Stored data
-- ==== Sys2Proof/Machine/Still.lean ====
section
/-! DEFINITION. Whether nodes stand still: what a transform whose output is short (R279), and a pound with records left (R44, R51, R219), come
to (assumption 69). -/

namespace Sys2Proof.Machine

/-- The parts of a tenure in a map keyed by `key2`, with their node numbers. -/
def partsOf {α : Type} (m : Map α) (t : Nat) : List (Nat × α) :=
  (m.filter (fun (e : Nat × α) => keyT e.1 == t)).map (fun (e : Nat × α) => (keyN e.1, e.2))

/-- Whether a task waits in `quiet.p` or `quiet.g` (R324). -/
def TaskRt.waitsQuiet (k : TaskRt) : Bool :=
  match k.wait with
  | .quiet _ .quiet => false
  | .quiet _ _ => k.st != .halted
  | _ => false

/-- The instruction at a task's PC; of a prefix group the one it prefixes (R134). -/
def TaskRt.instrAt (k : TaskRt) : Option Instr :=
  if k.pc < 0 then none
  else
    match decodeTask (k.code.drop k.pc.toNat) with
    | some (.longImmediatePrefix _ third, _) => some (decodeTaskWord third)
    | some (i, _) => some i
    | none => none

/-- The free slots of a channel of a tenure. -/
def chanFree (s : State) (t c : Nat) : Nat := ((s.chan? t c).map ChanRt.free).getD 0

/-- Whether an operand names a port that holds an instruction back: an input port without a record, or an output port that holds no record
open and has no free slot (R153). -/
def portStuck (s : State) (t : Nat) (k : TaskRt) (o : Opnd) : Bool :=
  match o with
  | .i p => match k.inCh[p] with
    | some c => !k.inp[p].cur && ((s.chan? t c).map (fun ch => ch.buf.isEmpty)).getD false
    | none => false
  | .o p => match k.outCh[p] with
    | some c => ((s.chan? t c).bind ChanRt.opn).isNone && chanFree s t c == 0
    | none => false
  | _ => false

/-- Whether a `comb.send` waits for a round that is still held (R316). -/
def combStuck (s : State) (t : Nat) (k : TaskRt) : Bool :=
  match k.instrAt, s.tenures.get? t with
  | some (.combSend (.g r) _), some tn =>
    let x := k.g[r].toNat
    match tn.tree? (x % 65536) with
    | some tr => match tr.leaves[x / 65536]? with
      | some (_, parent, _) => pathHolds s t tr parent (k.rounds.getD (65536 * (x % 65536) + x / 65536) 0)
      | none => false
    | none => false
  | _, _ => false

/-- Whether a blocked task cannot go on (R153): its ports hold its instruction back, or it waits for an opening of a gate that has not
come, or in `quiet`. A `waita` may be met by a write from anywhere. -/
def blockedStill (s : State) (t n : Nat) (k : TaskRt) : Bool :=
  match k.nullLeft with
  | some (_, ps) => ps.all (fun p => match k.outCh[p]?.bind id with
    | some c => chanFree s t c == 0
    | none => true)
  | none =>
    match k.wait with
    | .none => (k.instrAt.elim false (fun i => (operands i).any (portStuck s t k))) || combStuck s t k
    | .gate g _ => match s.gates.get? (key2 t g) with
      | some r => r.waiters.any (fun w => w.1 == n)
      | none => false
    | _ => k.waitsQuiet

/-- Whether a task cannot act (R150). -/
def taskStill (s : State) (t n : Nat) (k : TaskRt) : Bool :=
  match k.st with
  | .halted => true
  | .running => k.waitsQuiet
  | .idle => k.nullLeft.isNone && (trigHead s t k).isNone
  | .blocked => blockedStill s t n k

/-- Whether a step of something leaves the state as it is. -/
def stays (s : State) (f : State → State) : Bool := decide (f s = s)

/-- Whether a firing waits. -/
def Firing.waits : Firing → Bool
  | .idle _ => true
  | _ => false

/-- Whether a node of a tenure cannot act as things stand. A generator that waits for a translation or for its stores can (R267). -/
def nodeStill (s : State) (t n : Nat) : Bool :=
  let k := key2 t n
  (s.tasks.get? k).all (taskStill s t n)
    && (s.opers.get? k).all (fun o => o.halted || (stays s (fun s => operClear s t o) && (operFiring s t n o).waits))
    && (s.gens.get? k).all (fun g => g.halted || (match genFiring s t n g with
      | .idle true => true
      | .idle false => g.nest.isNone
      | _ => false))
    && (s.ctrls.get? k).all (fun _ => stays s (ctrlEvent takePermit t n) && stays s (ctrlEvent takeDone t n))
    && (s.mats.get? k).all (fun m => m.halted || (if m.sorts then stays s (fun s => sortEvent s t n m)
      else [weightColumn, activationRow, rowFiring, mmDrain, mmClear, nullRow, matToken].all (fun f => stays s (fun s => f s t n m))))

/-- Whether nothing moves on a channel: no record of it is on its way, and none that waits to enter it could (R34, R233). -/
def ChanRt.still (c : ChanRt) : Bool := c.transit.isEmpty && (c.feed.isEmpty || c.free == 0)

/-- The nodes from which records can reach those of a list, at most `fuel` channels away. -/
def upstream (g : Graph) : Nat → List Nat → List Nat
  | 0, ns => ns
  | fuel + 1, ns =>
    let more := (g.chans.filter (fun c => c.src != extEnd && ns.contains c.dst && !ns.contains c.src)).map ChanE.src
    if more.isEmpty then ns else upstream g fuel (ns ++ more.eraseDups)

/-- The consumers of full channels that leave the nodes of a list, but for channel `o`: by taking a record they let such a node go on. -/
def relieving (s : State) (t o : Nat) (g : Graph) (ns : List Nat) : List Nat :=
  (g.chans.zipIdx.filter (fun (c : ChanE × Nat) => c.2 != o && ns.contains c.1.src && chanFree s t c.2 == 0)).map (fun c => c.1.dst)

/-- The nodes on which those of a list depend: they can send a record toward one, or let one go on; in at most `fuel` rounds. -/
def dependsOn (s : State) (t o : Nat) (g : Graph) : Nat → List Nat → List Nat
  | 0, ns => ns
  | fuel + 1, ns =>
    let more := ((relieving s t o g ns).filter (fun n => n != extEnd && !ns.contains n)).eraseDups
    if more.isEmpty then ns else dependsOn s t o g fuel (upstream g g.nodes.length (ns ++ more))

/-- Whether no record can come out of output channel `o` of a transform any more, whose input channel is `i`: every node that could send one, or let
such a node go on by taking a record from it, stands still without waiting for anything outside the transform; nothing moves between them, and no full
channel among theirs is bound to what takes its records (R279). -/
def transformStill (s : State) (t : Nat) (tn : Tenure) (i o : Nat) : Bool :=
  match tn.g.chans[o]? with
  | none => false
  | some e =>
    let ns := dependsOn s t o tn.g tn.g.nodes.length (upstream tn.g tn.g.nodes.length [e.src])
    ns.all (fun n => decide (tn.kindOf n < 5) && nodeStill s t n && (s.tasks.get? (key2 t n)).all (fun k => k.wait == .none))
      && tn.g.chans.zipIdx.all (fun (c : ChanE × Nat) => c.2 == o || c.1.dst != extEnd || !ns.contains c.1.src || chanFree s t c.2 != 0 ||
        (tn.binds.get? c.2).isNone)
      && tn.g.chans.zipIdx.all (fun (c : ChanE × Nat) => !(ns.contains c.1.dst || c.2 == o) ||
        ((s.chan? t c.2).all ChanRt.still && (c.1.src != extEnd || c.2 == i || (match tn.binds.get? c.2 with
          | some (.arg _ _) => true
          | none => !(tn.g.trees.any (fun x => x.rchan == c.2))
          | _ => false))))

end Sys2Proof.Machine
end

Your objective
Take the entries above and copy them exactly from the first line through the line with "List (Nat ×"; leave out every line after it.

Written reply
-- ==== Sys2Proof/Machine/Still.lean ====
section
/-! DEFINITION. Whether nodes stand still: what a transform whose output is short (R279), and a pound with records left (R44, R51, R219), come
to (assumption 69). -/

namespace Sys2Proof.Machine

/-- The parts of a tenure in a map keyed by `key2`, with their node numbers. -/
def partsOf {α : Type} (m : Map α) (t : Nat) : List (Nat × α) :=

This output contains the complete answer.